Records to process Start Marker
/-- DOMAIN_WAKE_END. `ok`: a stack's training centred every lane. -/
def domainWakeEnd (d : Nat) (ok : Bool) (m : M) : M :=
  if !(d < 68 && domState m.core d == 4) then m
  else
    let x := domX m.core d
    let m := m.on (fun c => setDomState c d 0)
    let m := m.on (fun c => modDom (releaseOn c d) d (fun y => { y with fromOff := false }))
    let m := m.on (fun c => showPart c d)
    let m :=
      if 36 ≤ d && d < 52 && !stackBad m.core (d - 36) then
        let n := d - 36
        if ok then m.on (fun c =>
          let c := (List.range 32).foldl (fun c p =>
            let (c, k) := c.draw
            setMode (trained c (pcKey n p) true (Config.choice k % 256)) (pcKey n p) 0) c
          let c := c.setFld (stackReg MEM_STATUS n) MEM_STATUS_STATE 2
          spareStatus' c n)
        else m.on (fun c => stackFailed (raise c .memTrainFailed 2 n) n)
      else m
    let m := m.on (fun c => wakeOn (fun k => match k with | .power e => e == d | _ => false) c)
    let m := m.on (fun c => domReached c d)
    match x.next with
    | some t => m.on (fun c => startEntry c d t)
    | none => m
where
  /-- The fabric manager hears of the spare's wake for a rebuild. -/
  spareStatus' (c : Core) (n : Nat) : Core :=
    if n = outStack c && c.fld PAIR_REBUILD PAIR_REBUILD_STATE == 1 then spareStatus c else c

/-- A release of a domain's pad hold (R672). -/
def holdRelease (d : Nat) (c : Core) : Core := if d < 68 then c.setFld (PWR_DOMAIN d) PWR_DOMAIN_PAD_HELD 0 else c

/-! ### Watch mode (R673) -/

/-- A check finds a mismatch. -/
def watchMismatch (c : Core) (d : Nat) : Core :=
  let c := (c.satFld (PWR_WATCH d) PWR_WATCH_MISMATCHES).count PWR_WATCH_FAILS
  if d < 20 then loseEngine c (d - 4) .pwrWatchFailed
  else if d < 36 then loseCluster c (d - 20) .pwrWatchFailed
  else if d < 52 then
    let (c, p) := c.choose 32
    trained c (pcKey (d - 36) p) false 0
  else raise c .pwrWatchFailed 5 (d - 52)

/-- WATCH_WAKE: the domain wakes for its check, and returns to RETENTION or goes on to a target commanded during it. -/
def watchWake (d : Nat) (x : WatchStep) (m : M) : M :=
  let c := m.core
  if !(4 ≤ d && d < 68) || isSpare c d || domFenced c d then m
  else match x with
    | .wake => if domState c d == 2 && c.flag (PWR_DOMAIN d) PWR_DOMAIN_WATCH then m.on (fun c => setDomState c d 5) else m
    | .done bad =>
      if domState c d ≠ 5 then m
      else
        let m := m.on (fun c => if bad then watchMismatch c d else c)
        let m := m.on (fun c => setDomState c d 2)
        match (domX m.core d).next with
        | some 0 => if domFenced m.core d then m.on (fun c => domReached (modDom c d (fun x => { x with next := none })) d)
                    else m.on (fun c => startWake c d)
        | some _ => (enterOff (m.on (fun c => modDom c d (fun x => { x with next := none }))) d).on (fun c => domReached c d)
        | none => m

/-! ### Quiesce (R675) -/

def setStage (c : Core) (s : Nat) : Core := c.setFld BOOT_STATUS BOOT_STATUS_STAGE s

/-- QUIESCE: steps 1 and 2. -/
def quiesceReq (drainMs : Nat) (src : Src) (m : M) : Mg :=
  checked m [(srcFm src, .notPermitted), (drainMs < 65536, .badField), (bootStage m.core == stReady, .badState)] (fun m =>
    accept (m.on (fun c =>
      let c := setStage c stQuiescing
      let c := modBoot c (fun b => { b with quiesce := some src, drainEnd := c.glb.now + drainMs * 1000000, drained := false })
      let c := if ringState c = 2 then startLeave c else if ringState c = 1 then ringOut c else c
      if pairState c == 5 || pairState c == 6 then startRelease c else c)))

/-- QUIESCE_DRAIN_END: step 3. -/
def quiesceDrainEnd (c : Core) : Core :=
  if bootStage c ≠ stQuiescing || c.boot.drained || c.glb.now < c.boot.drainEnd then c
  else
    let c := (List.range 4096).foldl (fun c x => if ctxState c x ≠ 0 then flushRequest c x false else c) c
    modBoot c (fun b => { b with drained := true })

/-- Step 4: the ring is OUT, the key is released, no work is in flight, and only the management session holds op tags. -/
def quiesceIdle (c : Core) : Bool :=
  c.boot.drained && ringState c == 0 && !keyHeld c && !keyOut c && c.work.flight == [] &&
  c.work.tags.all (fun t => c.net.mgmtTags.any (fun x => x.1 == c.boot.mgmt.ep && x.2.2 == t) ||
    c.net.sessions.any (fun s => s.2.remote == c.boot.mgmt.ep && s.2.txMsgs.any (fun y => y.msg.tag == some t)))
Records to process End Marker
▶ **Task objective**: Give back, unchanged, the run of lines in the listing above that begins at the line containing "def quiesceReq (drainMs" and ends at the line containing "let c := setStage c stQuiescing", both included.

▶ **Expected answer**:
def quiesceReq (drainMs : Nat) (src : Src) (m : M) : Mg :=
  checked m [(srcFm src, .notPermitted), (drainMs < 65536, .badField), (bootStage m.core == stReady, .badState)] (fun m =>
    accept (m.on (fun c =>
      let c := setStage c stQuiescing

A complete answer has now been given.